───── Input data ─────

-- ==== Sys2Proof/Tests/Slice0.lean ====
section
/-!
SUPPORT. Tests: expected values are those of spec/95_test_vectors.md (the section is named), or follow by
hand from the rule named. Then, for every obligation with hypotheses, a witness that meets them.
-/

open Sys2Proof Sys2Proof.Machine

set_option maxRecDepth 10000

namespace Sys2Proof.Tests

/-! ### Bytes and states (helpers) -/

/-- b"HELLO" -/
def hello : ByteString := [0x48, 0x45, 0x4C, 0x4C, 0x4F]

/-- b"WORLD" -/
def world : ByteString := [0x57, 0x4F, 0x52, 0x4C, 0x44]

/-- b"000000174", the HEX9 digest of b"HELLO" (95, section 2.2). -/
def helloDigest : ByteString := [0x30, 0x30, 0x30, 0x30, 0x30, 0x30, 0x31, 0x37, 0x34]

/-- b"000000188", the HEX9 digest of b"WORLD" (95, section 2.2). -/
def worldDigest : ByteString := [0x30, 0x30, 0x30, 0x30, 0x30, 0x30, 0x31, 0x38, 0x38]

/-- F1 of 95. -/
def f1 : ByteString := hello ++ helloDigest ++ [0x01]

/-- F2 of 95. -/
def f2 : ByteString := world ++ worldDigest ++ [0x02]

/-- F1c of 95: F1 with its fifth byte changed. -/
def f1c : ByteString := [0x48, 0x45, 0x4C, 0x4C, 0x50] ++ helloDigest ++ [0x01]

/-- b"NotSame" -/
def notSame : ByteString := [0x4E, 0x6F, 0x74, 0x53, 0x61, 0x6D, 0x65]

/-- The parameters of the vectors marked "C = 5". -/
def cfg5 : Params := { Params.default with chunkSize := 5, rxMsgMax := 15 }

/-- A block with C = 5 and PMEM = b"HELLOWORLD!". -/
def base : State :=
  { State.resetWith cfg5 0 with pmem := Memory.writeBytes [] 0 (hello ++ world ++ [0x21]) }

/-- The reset state with an input in IBUF. -/
def withInput (v : ByteString) : State :=
  { State.reset with ibuf := Memory.writeBytes [] 0 v, inLen := toWord v.length }

/-- A sender with its first frame to send (program P3, line 5). -/
def idle : State := { base with plen := 10, snd := { Sender.reset with state := .idle, plen := 10 } }

/-- A sender waiting for the ack of F1 (program P3, after line 5). -/
def waiting : State :=
  { base with
    plen := 10
    snd :=
      { Sender.reset with
        state := .awaitingAck, plen := 10, frame := Memory.writeBytes [] 0 f1, flen := 15 } }

/-- A sender that has sent everything (program P3, after line 10). -/
def finished : State :=
  { base with snd := { Sender.reset with state := .idle, plen := 10, off := 10, expectedAck := 0x03 } }

/-- A receiver that expects F2 (95, section 2.6). -/
def listening : State := { base with rcv := { Receiver.reset with state := .listening, expectedSeq := 0x02 } }

/-- `s` with one event waiting on SND_RX. -/
def sndEv (e : RxEvent) (s : State) : State := { s with sndRx := [e.signals] }

/-- `s` with one event waiting on RCV_RX. -/
def rcvEv (e : RxEvent) (s : State) : State := { s with rcvRx := [e.signals] }

/-- What a state shows, where the outcome is a next state. -/
def seen {α : Type} (o : Result) (f : State → α) : Option α :=
  match o with
  | .next t => some (f t)
  | .fault _ => none
  | .refused _ => none

theorem seen_some {α : Type} {o : Result} {f : State → α} {v : α} (h : seen o f = some v) :
    ∃ t, o = .next t ∧ f t = v := by
  cases o with
  | next t => exact ⟨t, rfl, by simpa [seen] using h⟩
  | fault r => cases r
  | refused r => simp [seen] at h

/-- Why an outcome is a refusal, where it is one. -/
def refusal (o : Result) : Option Refusal :=
  match o with
  | .next _ => none
  | .fault _ => none
  | .refused r => some r

/-- OBUF[0..OUT_LEN). -/
def output (s : State) : ByteString := s.readBytes .obuf 0 s.outLen.toNat

/-! ### Well-formedness: each check refuses an ill-formed term -/

theorem test_chunkSize_zero_refused : { Params.default with chunkSize := 0 }.legal = false := by decide
theorem test_chunkSize_too_big_refused :
    { Params.default with chunkSize := 4087 }.legal = false ∧
      { Params.default with chunkSize := 4086 }.legal = true := by decide
theorem test_retryLimit_refused : { Params.default with retryLimit := 256 }.legal = false := by decide
theorem test_timeoutLimit_refused : { Params.default with timeoutLimit := 0 }.legal = false := by decide
theorem test_staleWindow_refused : { Params.default with staleWindow := 256 }.legal = false := by decide
theorem test_rxMsgMax_refused : { Params.default with rxMsgMax := 9 }.legal = false := by decide
theorem test_ibufSize_refused : { Params.default with ibufSize := 65537 }.legal = false := by decide
theorem test_obufSize_refused :
    { Params.default with chunkSize := 1, obufSize := 10 }.obufSizeLegal = false := by decide
theorem test_pmemSize_refused : { Params.default with pmemSize := 0 }.legal = false := by decide

/-- R76: a reserved OP, and RSVD other than 0 (95, section 2.1). -/
theorem test_commandWord_illegal :
    commandWordLegal 0x00000017 = false ∧ commandWordLegal 0x80000030 = false ∧
      commandWordLegal 0x00000000 = false ∧ commandWordLegal 0x0000FF01 = true := by decide

/-- R11: a block with an illegal configuration does not step. -/
theorem test_step_illegal_config :
    refusal (step { State.reset with cfg := { Params.default with retryLimit := 0 } }) =
      some .illegalConfig := by decide

/-! ### Decode: words written out bit by bit, RSVD, SEQ, OP (R73, R75) -/

theorem test_decode_cksumCompute : decode 0b0000000000000000_00000000_00000001 = .command .cksumCompute := by
  decide
theorem test_decode_cksumVerify : decode 0b0000000000000000_00000000_00000010 = .command .cksumVerify := by
  decide
theorem test_decode_chunkCount : decode 0b0000000000000000_00000000_00010000 = .command .chunkCount := by
  decide
theorem test_decode_chunkGet : decode 0b0000000000000000_00000000_00010001 = .command .chunkGet := by decide
theorem test_decode_frameEncode :
    decode 0b0000000000000000_00000001_00010010 = .command (.frameEncode 0x01) := by decide
theorem test_decode_frameDecode : decode 0b0000000000000000_00000000_00010011 = .command .frameDecode := by
  decide
theorem test_decode_tokenClassify : decode 0b0000000000000000_00000000_00010100 = .command .tokenClassify := by
  decide
theorem test_decode_tokenEmit : decode 0b0000000000000000_00000000_00010101 = .command .tokenEmit := by decide
theorem test_decode_ackEncode :
    decode 0b0000000000000000_11111111_00010110 = .command (.ackEncode 0xFF) := by decide
theorem test_decode_seqInc : decode 0b0000000000000000_10000000_00100000 = .command (.seqInc 0x80) := by decide
theorem test_decode_seqEarlier :
    decode 0b0000000000000000_00000001_00100001 = .command (.seqEarlier 0x01) := by decide
theorem test_decode_sndStart : decode 0b0000000000000000_00000000_00110000 = .command .sndStart := by decide
theorem test_decode_rcvStart : decode 0b0000000000000000_00000000_00110001 = .command .rcvStart := by decide
theorem test_decodeTableWord :
    decodeTableWord 32 0x00000112 = some (.frameEncode 0x01) ∧ decodeTableWord 32 0x00000000 = none := by
  decide

/-- The assembler's word of `FRAME_ENCODE seq=256` (95, program P2, line 2). -/
theorem test_encode_frameEncode_256 : encode (.frameEncode (seqCode 256)) = 0x00000012 := by decide

/-! ### Steps: the first command after reset (R25) -/

/-- RCV_START from reset (R133, example). -/
theorem test_first_command :
    seen (step (State.reset.withFetchWord 32 0x00000031)) (fun t => (t.readReg .rcvStatus, t.sched)) =
      some (0x00010001, []) := by decide

/-! ### Commands (95, sections 2.2 to 2.5 and 2.7) -/

theorem test_cksumCompute :
    seen (exec .cksumCompute (withInput hello)) (fun t =>
      (t.result, output t, t.readReg .dgst0, t.readReg .dgst1, t.readReg .dgst2)) =
      some (372, helloDigest, 0x30303030, 0x37313030, 0x00000034) := by decide

theorem test_cksumCompute_bin9 :
    seen (exec .cksumCompute { withInput hello with cfg := { Params.default with digestFormat := .bin9 } })
      output = some [0x00, 0x00, 0x00, 0x00, 0x00, 0x00, 0x00, 0x01, 0x74] := by decide

theorem test_cksumVerify :
    seen (exec .cksumVerify (withInput (hello ++ helloDigest))) (fun t => t.result) = some 1 := by decide

theorem test_cksumVerify_short :
    seen (exec .cksumVerify (withInput (List.replicate 8 0x30))) (fun t => t.readReg .err) = some 0x04 := by
  decide

theorem test_chunkCount :
    seen (exec .chunkCount { base with plen := 11 }) (fun t => t.result) = some 3 := by decide

theorem test_chunkCount_multiple :
    seen (exec .chunkCount { base with plen := 10 }) (fun t => t.result) = some 2 := by decide

theorem test_chunkGet_last :
    seen (exec .chunkGet { base with plen := 11, arg := 2 }) (fun t => (t.result, output t)) =
      some (1, [0x21]) := by decide

theorem test_chunkGet_range :
    seen (exec .chunkGet { base with plen := 11, arg := 3 }) (fun t => (t.readReg .err, t.outLen)) =
      some (0x05, 0) := by decide

theorem test_frameEncode :
    seen (exec (.frameEncode 0x01) (withInput hello)) (fun t => (t.result, output t, t.dgst)) =
      some (15, f1, helloDigest) := by decide

theorem test_frameEncode_too_long :
    seen (exec (.frameEncode 0x01) { State.reset with inLen := 1001 }) (fun t => t.readReg .err) =
      some 0x03 := by decide

theorem test_frameDecode_corrupted :
    seen (exec .frameDecode (withInput f1c)) (fun t => (t.result, t.outLen, t.dgst)) =
      some (0x00000001, 5, helloDigest) := by decide

theorem test_frameDecode_valid :
    seen (exec .frameDecode (withInput f1)) (fun t => (t.result, output t)) =
      some (0x00000101, hello) := by decide

theorem test_tokenClassify :
    seen (exec .tokenClassify (withInput notSame)) (fun t => t.result) = some 4 := by decide

/-- b"done" is not DONE. -/
theorem test_tokenClassify_case :
    seen (exec .tokenClassify { withInput [0x64, 0x6F, 0x6E, 0x65] with result := 7 }) (fun t => t.result) =
      some 0 := by decide

theorem test_tokenEmit :
    seen (exec .tokenEmit { State.reset with arg := 4 }) (fun t => (t.result, output t)) =
      some (7, notSame) := by decide

theorem test_tokenEmit_whole_arg :
    seen (exec .tokenEmit { State.reset with arg := 0x00000101 }) (fun t => t.readReg .err) = some 0x05 := by
  decide

theorem test_ackEncode :
    seen (exec (.ackEncode (seqCode 256)) State.reset) (fun t => (t.result, output t)) = some (1, [0x00]) := by
  decide

theorem test_seqInc_255 :
    seen (exec (.seqInc 0xFF) State.reset) (fun t => t.result) = some 0x00010000 := by decide

theorem test_seqInc_256 :
    seen (exec (.seqInc 0x00) State.reset) (fun t => t.result) = some 0x00000101 := by decide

─────

◆ Exercise
Your task is to transcribe the line containing "with arg := 4" and every line after it, through the last line of the data, exactly as written and with nothing more.

◆ Exercise output
    seen (exec .tokenEmit { State.reset with arg := 4 }) (fun t => (t.result, output t)) =
      some (7, notSame) := by decide

theorem test_tokenEmit_whole_arg :
    seen (exec .tokenEmit { State.reset with arg := 0x00000101 }) (fun t => t.readReg .err) = some 0x05 := by
  decide

theorem test_ackEncode :
    seen (exec (.ackEncode (seqCode 256)) State.reset) (fun t => (t.result, output t)) = some (1, [0x00]) := by
  decide

theorem test_seqInc_255 :
    seen (exec (.seqInc 0xFF) State.reset) (fun t => t.result) = some 0x00010000 := by decide

theorem test_seqInc_256 :
    seen (exec (.seqInc 0x00) State.reset) (fun t => t.result) = some 0x00000101 := by decide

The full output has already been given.